===== EXERCISE DATA

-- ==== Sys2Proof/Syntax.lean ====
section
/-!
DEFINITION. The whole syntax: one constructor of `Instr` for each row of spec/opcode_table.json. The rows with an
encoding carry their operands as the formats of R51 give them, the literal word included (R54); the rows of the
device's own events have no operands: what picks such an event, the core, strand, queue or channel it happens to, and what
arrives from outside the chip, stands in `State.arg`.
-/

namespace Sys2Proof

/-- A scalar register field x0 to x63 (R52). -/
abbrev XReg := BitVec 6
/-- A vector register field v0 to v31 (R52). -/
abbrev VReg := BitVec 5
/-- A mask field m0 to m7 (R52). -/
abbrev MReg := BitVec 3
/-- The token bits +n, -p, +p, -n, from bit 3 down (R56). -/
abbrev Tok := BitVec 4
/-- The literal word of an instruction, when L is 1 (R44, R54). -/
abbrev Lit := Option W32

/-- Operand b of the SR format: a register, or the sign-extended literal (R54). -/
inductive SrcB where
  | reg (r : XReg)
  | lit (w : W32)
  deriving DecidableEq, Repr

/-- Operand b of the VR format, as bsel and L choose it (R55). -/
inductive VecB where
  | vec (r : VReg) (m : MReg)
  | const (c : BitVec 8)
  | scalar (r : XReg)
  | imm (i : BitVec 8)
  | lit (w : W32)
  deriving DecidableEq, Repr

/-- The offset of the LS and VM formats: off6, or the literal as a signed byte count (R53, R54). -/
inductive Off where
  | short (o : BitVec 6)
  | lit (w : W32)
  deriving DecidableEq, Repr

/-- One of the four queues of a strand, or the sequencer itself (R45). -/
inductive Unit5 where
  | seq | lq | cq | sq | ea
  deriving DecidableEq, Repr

==========

▶ **WORK INSTRUCTIONS**: Would you please reproduce every line from the one containing "down (R56). -/" through the final line of the listing, and only those lines?

▶ **EXERCISE SOLUTION**:
/-- The token bits +n, -p, +p, -n, from bit 3 down (R56). -/
abbrev Tok := BitVec 4
/-- The literal word of an instruction, when L is 1 (R44, R54). -/
abbrev Lit := Option W32

/-- Operand b of the SR format: a register, or the sign-extended literal (R54). -/
inductive SrcB where
  | reg (r : XReg)
  | lit (w : W32)
  deriving DecidableEq, Repr

/-- Operand b of the VR format, as bsel and L choose it (R55). -/
inductive VecB where
  | vec (r : VReg) (m : MReg)
  | const (c : BitVec 8)
  | scalar (r : XReg)
  | imm (i : BitVec 8)
  | lit (w : W32)
  deriving DecidableEq, Repr

/-- The offset of the LS and VM formats: off6, or the literal as a signed byte count (R53, R54). -/
inductive Off where
  | short (o : BitVec 6)
  | lit (w : W32)
  deriving DecidableEq, Repr

/-- One of the four queues of a strand, or the sequencer itself (R45). -/
inductive Unit5 where
  | seq | lq | cq | sq | ea
  deriving DecidableEq, Repr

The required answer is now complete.